▶ [YOUR GOAL]:
The entries that follow include a run beginning at the line with "0 => copying.begun" and ending at the line with "nat 8 (1 + 2"; restate that run word for word and leave the rest out.

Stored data
★ ★ ★
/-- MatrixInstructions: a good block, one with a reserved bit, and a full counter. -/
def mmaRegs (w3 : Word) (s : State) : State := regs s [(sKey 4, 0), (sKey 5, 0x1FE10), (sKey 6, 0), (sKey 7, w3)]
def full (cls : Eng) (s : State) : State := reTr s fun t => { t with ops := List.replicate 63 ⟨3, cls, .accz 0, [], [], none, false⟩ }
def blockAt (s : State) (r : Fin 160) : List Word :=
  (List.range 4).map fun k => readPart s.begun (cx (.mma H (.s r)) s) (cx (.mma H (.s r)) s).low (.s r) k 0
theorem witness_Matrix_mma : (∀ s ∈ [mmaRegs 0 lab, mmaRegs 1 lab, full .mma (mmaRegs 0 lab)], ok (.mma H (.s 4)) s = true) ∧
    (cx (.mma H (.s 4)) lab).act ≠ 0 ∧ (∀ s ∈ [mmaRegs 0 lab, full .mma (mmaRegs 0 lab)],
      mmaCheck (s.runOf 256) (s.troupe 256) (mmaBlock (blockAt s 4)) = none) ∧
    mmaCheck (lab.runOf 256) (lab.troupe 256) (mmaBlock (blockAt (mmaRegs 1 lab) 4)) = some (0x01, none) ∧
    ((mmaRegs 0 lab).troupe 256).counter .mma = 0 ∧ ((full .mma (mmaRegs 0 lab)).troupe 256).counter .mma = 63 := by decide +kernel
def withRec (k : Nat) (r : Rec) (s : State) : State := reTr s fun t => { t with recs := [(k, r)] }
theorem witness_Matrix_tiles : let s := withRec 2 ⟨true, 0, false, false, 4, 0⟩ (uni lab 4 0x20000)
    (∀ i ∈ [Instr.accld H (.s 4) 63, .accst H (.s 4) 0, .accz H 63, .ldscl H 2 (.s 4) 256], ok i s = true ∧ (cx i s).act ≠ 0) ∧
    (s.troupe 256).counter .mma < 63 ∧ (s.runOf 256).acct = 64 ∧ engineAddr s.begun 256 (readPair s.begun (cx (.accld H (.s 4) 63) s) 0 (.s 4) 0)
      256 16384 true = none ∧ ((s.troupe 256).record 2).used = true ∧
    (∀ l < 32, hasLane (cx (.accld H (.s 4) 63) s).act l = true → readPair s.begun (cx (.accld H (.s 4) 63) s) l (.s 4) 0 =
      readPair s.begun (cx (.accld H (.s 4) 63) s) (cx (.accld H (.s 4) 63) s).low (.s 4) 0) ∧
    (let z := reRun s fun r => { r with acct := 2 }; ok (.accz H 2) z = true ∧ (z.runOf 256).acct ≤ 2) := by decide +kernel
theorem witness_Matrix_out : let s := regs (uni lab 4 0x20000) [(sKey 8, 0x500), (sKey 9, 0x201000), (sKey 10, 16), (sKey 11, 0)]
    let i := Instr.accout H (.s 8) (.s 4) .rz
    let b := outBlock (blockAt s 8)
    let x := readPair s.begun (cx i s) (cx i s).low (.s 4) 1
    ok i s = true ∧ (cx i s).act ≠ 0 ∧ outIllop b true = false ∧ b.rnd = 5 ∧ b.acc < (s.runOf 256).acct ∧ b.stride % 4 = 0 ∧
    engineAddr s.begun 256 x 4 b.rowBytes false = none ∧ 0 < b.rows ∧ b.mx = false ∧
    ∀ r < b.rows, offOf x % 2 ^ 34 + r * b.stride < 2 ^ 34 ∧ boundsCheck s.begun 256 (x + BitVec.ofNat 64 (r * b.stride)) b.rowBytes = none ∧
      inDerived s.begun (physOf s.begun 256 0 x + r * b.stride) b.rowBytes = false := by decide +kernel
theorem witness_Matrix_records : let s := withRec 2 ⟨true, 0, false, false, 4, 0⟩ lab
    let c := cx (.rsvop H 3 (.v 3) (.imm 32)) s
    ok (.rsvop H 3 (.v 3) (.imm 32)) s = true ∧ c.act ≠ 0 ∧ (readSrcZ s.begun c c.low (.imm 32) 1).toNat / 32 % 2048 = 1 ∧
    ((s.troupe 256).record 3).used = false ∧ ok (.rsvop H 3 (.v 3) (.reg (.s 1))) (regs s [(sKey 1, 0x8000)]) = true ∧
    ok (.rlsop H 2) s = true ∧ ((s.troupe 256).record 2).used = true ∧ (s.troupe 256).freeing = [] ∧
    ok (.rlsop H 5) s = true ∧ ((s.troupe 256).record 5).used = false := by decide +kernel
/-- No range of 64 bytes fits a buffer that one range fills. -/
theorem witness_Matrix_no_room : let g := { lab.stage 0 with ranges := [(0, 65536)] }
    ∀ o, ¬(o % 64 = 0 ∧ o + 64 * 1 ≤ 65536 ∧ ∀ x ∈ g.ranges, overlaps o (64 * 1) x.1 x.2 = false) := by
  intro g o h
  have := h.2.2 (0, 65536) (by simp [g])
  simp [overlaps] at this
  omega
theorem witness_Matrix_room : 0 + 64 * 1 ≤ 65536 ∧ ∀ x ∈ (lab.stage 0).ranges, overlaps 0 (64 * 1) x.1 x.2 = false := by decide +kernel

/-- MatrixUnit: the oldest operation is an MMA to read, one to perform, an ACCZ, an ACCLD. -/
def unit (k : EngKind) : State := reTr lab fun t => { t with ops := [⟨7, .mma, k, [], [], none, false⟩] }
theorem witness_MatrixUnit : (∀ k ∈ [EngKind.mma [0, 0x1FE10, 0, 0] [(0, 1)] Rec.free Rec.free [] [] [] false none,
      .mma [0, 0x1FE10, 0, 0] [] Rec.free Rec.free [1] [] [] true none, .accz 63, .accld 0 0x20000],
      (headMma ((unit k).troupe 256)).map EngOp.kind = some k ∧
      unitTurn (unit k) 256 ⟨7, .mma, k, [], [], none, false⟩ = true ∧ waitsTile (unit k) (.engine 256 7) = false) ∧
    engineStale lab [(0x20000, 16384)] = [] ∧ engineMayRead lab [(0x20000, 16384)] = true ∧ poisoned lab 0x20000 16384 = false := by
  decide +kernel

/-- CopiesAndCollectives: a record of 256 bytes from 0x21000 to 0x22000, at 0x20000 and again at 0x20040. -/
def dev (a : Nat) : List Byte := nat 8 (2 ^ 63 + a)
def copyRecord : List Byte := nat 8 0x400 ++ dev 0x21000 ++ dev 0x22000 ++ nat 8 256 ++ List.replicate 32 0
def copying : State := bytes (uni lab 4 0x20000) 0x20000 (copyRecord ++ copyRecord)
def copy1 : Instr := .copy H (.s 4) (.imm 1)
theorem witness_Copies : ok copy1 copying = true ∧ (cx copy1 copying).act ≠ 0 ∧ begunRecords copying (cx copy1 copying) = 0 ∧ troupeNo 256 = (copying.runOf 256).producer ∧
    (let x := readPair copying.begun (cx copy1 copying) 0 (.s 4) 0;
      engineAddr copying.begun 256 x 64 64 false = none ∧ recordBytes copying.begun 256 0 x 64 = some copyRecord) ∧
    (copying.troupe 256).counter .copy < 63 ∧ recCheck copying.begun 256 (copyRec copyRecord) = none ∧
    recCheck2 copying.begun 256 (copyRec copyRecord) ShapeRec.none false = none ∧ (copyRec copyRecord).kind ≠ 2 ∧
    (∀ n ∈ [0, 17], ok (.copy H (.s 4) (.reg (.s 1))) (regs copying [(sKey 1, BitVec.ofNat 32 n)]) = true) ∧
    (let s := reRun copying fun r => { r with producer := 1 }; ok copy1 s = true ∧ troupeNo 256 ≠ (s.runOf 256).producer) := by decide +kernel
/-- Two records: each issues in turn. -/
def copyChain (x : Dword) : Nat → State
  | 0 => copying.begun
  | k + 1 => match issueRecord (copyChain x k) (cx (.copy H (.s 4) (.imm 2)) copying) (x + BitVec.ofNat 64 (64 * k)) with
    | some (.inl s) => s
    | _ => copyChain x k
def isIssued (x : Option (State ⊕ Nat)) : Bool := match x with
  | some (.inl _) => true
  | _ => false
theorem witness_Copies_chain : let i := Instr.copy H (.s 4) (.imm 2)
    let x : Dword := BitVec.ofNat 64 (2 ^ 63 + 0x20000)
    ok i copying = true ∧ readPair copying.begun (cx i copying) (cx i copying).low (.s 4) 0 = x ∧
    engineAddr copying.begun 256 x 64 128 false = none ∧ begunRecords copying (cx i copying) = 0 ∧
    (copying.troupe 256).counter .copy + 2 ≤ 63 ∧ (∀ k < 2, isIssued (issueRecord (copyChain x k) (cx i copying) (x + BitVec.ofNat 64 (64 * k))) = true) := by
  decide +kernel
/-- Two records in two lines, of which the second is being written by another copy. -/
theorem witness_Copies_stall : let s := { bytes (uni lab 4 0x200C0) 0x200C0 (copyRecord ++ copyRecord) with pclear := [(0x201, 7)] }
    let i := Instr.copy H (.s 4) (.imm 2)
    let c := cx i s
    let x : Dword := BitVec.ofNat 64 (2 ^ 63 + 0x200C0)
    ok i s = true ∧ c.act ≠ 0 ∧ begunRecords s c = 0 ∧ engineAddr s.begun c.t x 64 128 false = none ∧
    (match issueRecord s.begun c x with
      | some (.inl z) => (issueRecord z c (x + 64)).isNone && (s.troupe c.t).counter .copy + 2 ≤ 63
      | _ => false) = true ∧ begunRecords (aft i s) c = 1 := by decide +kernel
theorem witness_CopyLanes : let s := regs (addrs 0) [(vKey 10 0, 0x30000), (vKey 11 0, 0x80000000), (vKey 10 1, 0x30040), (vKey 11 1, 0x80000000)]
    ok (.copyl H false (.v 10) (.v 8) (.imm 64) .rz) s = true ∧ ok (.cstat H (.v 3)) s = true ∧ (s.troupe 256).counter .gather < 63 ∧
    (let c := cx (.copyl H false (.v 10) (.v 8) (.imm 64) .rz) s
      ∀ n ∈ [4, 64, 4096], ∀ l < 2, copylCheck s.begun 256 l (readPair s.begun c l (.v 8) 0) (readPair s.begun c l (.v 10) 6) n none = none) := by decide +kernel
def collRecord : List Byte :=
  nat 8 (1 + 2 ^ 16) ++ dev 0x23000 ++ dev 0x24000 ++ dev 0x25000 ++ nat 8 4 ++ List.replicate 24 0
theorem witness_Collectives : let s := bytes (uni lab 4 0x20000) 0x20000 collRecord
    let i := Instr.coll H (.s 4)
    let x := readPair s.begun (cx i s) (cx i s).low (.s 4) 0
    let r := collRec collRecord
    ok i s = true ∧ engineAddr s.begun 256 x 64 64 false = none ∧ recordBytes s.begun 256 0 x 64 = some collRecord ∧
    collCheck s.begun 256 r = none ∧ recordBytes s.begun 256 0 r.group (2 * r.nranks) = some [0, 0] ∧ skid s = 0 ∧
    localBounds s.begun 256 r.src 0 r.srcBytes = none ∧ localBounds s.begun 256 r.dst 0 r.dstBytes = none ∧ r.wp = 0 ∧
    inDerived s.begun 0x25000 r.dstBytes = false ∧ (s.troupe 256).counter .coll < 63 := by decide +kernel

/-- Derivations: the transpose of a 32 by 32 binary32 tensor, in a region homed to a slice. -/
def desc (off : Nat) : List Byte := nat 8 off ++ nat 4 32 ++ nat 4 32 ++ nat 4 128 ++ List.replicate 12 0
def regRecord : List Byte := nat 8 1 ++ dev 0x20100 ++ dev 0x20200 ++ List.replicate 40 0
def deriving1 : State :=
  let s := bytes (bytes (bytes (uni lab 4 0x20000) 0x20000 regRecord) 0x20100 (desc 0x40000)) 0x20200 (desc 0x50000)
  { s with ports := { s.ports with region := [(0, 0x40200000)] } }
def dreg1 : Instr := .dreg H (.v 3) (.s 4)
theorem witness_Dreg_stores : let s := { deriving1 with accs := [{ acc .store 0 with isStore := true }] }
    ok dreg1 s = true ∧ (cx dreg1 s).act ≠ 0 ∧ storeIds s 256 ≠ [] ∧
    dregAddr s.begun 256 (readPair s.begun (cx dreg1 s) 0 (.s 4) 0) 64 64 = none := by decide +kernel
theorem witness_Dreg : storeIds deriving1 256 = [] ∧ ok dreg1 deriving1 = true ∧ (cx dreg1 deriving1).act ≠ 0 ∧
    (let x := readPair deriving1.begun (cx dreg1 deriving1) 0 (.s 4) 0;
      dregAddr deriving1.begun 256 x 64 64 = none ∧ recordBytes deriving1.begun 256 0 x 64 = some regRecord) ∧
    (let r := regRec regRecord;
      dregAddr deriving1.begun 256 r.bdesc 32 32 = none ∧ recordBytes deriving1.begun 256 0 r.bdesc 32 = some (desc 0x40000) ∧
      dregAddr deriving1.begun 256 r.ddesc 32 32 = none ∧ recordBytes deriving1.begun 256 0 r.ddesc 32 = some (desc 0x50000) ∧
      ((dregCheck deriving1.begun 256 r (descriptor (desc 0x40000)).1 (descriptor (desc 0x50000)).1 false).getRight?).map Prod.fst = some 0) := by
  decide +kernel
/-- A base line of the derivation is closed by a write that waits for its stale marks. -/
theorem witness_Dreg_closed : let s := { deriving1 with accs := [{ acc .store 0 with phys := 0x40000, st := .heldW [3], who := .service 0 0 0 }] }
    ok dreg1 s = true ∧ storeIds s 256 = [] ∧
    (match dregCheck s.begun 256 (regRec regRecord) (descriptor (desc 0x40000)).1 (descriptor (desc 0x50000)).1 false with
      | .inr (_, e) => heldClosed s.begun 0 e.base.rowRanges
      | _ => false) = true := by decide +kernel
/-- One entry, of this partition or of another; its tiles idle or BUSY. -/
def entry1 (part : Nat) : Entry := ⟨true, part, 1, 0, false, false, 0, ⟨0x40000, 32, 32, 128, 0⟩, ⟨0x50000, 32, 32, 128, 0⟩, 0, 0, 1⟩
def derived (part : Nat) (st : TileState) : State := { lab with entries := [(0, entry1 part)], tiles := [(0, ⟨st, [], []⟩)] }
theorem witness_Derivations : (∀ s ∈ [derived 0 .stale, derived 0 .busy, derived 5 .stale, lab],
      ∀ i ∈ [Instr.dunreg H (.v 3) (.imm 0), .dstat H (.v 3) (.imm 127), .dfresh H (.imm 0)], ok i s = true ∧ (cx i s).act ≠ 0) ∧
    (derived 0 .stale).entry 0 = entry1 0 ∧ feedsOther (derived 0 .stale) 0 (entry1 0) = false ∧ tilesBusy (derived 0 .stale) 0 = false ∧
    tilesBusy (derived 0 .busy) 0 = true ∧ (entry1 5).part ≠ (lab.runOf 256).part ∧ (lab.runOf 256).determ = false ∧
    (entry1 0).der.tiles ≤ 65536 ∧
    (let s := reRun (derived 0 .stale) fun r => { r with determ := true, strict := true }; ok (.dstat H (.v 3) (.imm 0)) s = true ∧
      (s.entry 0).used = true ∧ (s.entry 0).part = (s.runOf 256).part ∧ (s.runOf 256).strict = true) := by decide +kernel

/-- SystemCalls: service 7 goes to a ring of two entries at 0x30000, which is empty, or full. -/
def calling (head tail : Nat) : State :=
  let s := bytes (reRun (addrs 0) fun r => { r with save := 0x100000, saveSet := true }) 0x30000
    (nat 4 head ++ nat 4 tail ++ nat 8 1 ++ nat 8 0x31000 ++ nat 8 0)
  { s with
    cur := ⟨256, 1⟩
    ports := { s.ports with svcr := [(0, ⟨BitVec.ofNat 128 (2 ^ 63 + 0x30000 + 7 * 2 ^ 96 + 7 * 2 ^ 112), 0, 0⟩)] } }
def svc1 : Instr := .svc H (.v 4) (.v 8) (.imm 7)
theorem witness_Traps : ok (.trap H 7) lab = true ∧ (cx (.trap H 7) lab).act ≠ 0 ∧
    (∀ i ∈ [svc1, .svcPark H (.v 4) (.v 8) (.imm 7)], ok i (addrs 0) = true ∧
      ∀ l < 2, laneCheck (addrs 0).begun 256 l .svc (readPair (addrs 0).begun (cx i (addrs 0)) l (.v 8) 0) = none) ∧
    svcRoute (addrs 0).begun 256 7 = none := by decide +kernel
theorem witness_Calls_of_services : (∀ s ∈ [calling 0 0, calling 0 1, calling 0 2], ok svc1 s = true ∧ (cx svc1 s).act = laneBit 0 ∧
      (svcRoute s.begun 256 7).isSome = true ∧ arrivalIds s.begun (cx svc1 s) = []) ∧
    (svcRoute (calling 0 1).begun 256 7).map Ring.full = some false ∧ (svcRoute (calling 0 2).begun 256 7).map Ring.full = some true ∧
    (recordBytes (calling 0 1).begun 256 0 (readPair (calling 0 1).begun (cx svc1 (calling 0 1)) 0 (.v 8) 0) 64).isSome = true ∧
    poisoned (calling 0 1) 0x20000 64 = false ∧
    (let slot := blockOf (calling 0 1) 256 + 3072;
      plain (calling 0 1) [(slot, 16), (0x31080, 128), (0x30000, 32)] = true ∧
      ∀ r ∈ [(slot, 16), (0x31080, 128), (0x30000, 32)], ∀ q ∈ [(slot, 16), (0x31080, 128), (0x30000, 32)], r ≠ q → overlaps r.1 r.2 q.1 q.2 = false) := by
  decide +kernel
★ ★ ★
▶ [ANSWER AREA]:
  | 0 => copying.begun
  | k + 1 => match issueRecord (copyChain x k) (cx (.copy H (.s 4) (.imm 2)) copying) (x + BitVec.ofNat 64 (64 * k)) with
    | some (.inl s) => s
    | _ => copyChain x k
def isIssued (x : Option (State ⊕ Nat)) : Bool := match x with
  | some (.inl _) => true
  | _ => false
theorem witness_Copies_chain : let i := Instr.copy H (.s 4) (.imm 2)
    let x : Dword := BitVec.ofNat 64 (2 ^ 63 + 0x20000)
    ok i copying = true ∧ readPair copying.begun (cx i copying) (cx i copying).low (.s 4) 0 = x ∧
    engineAddr copying.begun 256 x 64 128 false = none ∧ begunRecords copying (cx i copying) = 0 ∧
    (copying.troupe 256).counter .copy + 2 ≤ 63 ∧ (∀ k < 2, isIssued (issueRecord (copyChain x k) (cx i copying) (x + BitVec.ofNat 64 (64 * k))) = true) := by
  decide +kernel
/-- Two records in two lines, of which the second is being written by another copy. -/
theorem witness_Copies_stall : let s := { bytes (uni lab 4 0x200C0) 0x200C0 (copyRecord ++ copyRecord) with pclear := [(0x201, 7)] }
    let i := Instr.copy H (.s 4) (.imm 2)
    let c := cx i s
    let x : Dword := BitVec.ofNat 64 (2 ^ 63 + 0x200C0)
    ok i s = true ∧ c.act ≠ 0 ∧ begunRecords s c = 0 ∧ engineAddr s.begun c.t x 64 128 false = none ∧
    (match issueRecord s.begun c x with
      | some (.inl z) => (issueRecord z c (x + 64)).isNone && (s.troupe c.t).counter .copy + 2 ≤ 63
      | _ => false) = true ∧ begunRecords (aft i s) c = 1 := by decide +kernel
theorem witness_CopyLanes : let s := regs (addrs 0) [(vKey 10 0, 0x30000), (vKey 11 0, 0x80000000), (vKey 10 1, 0x30040), (vKey 11 1, 0x80000000)]
    ok (.copyl H false (.v 10) (.v 8) (.imm 64) .rz) s = true ∧ ok (.cstat H (.v 3)) s = true ∧ (s.troupe 256).counter .gather < 63 ∧
    (let c := cx (.copyl H false (.v 10) (.v 8) (.imm 64) .rz) s
      ∀ n ∈ [4, 64, 4096], ∀ l < 2, copylCheck s.begun 256 l (readPair s.begun c l (.v 8) 0) (readPair s.begun c l (.v 10) 6) n none = none) := by decide +kernel
def collRecord : List Byte :=
  nat 8 (1 + 2 ^ 16) ++ dev 0x23000 ++ dev 0x24000 ++ dev 0x25000 ++ nat 8 4 ++ List.replicate 24 0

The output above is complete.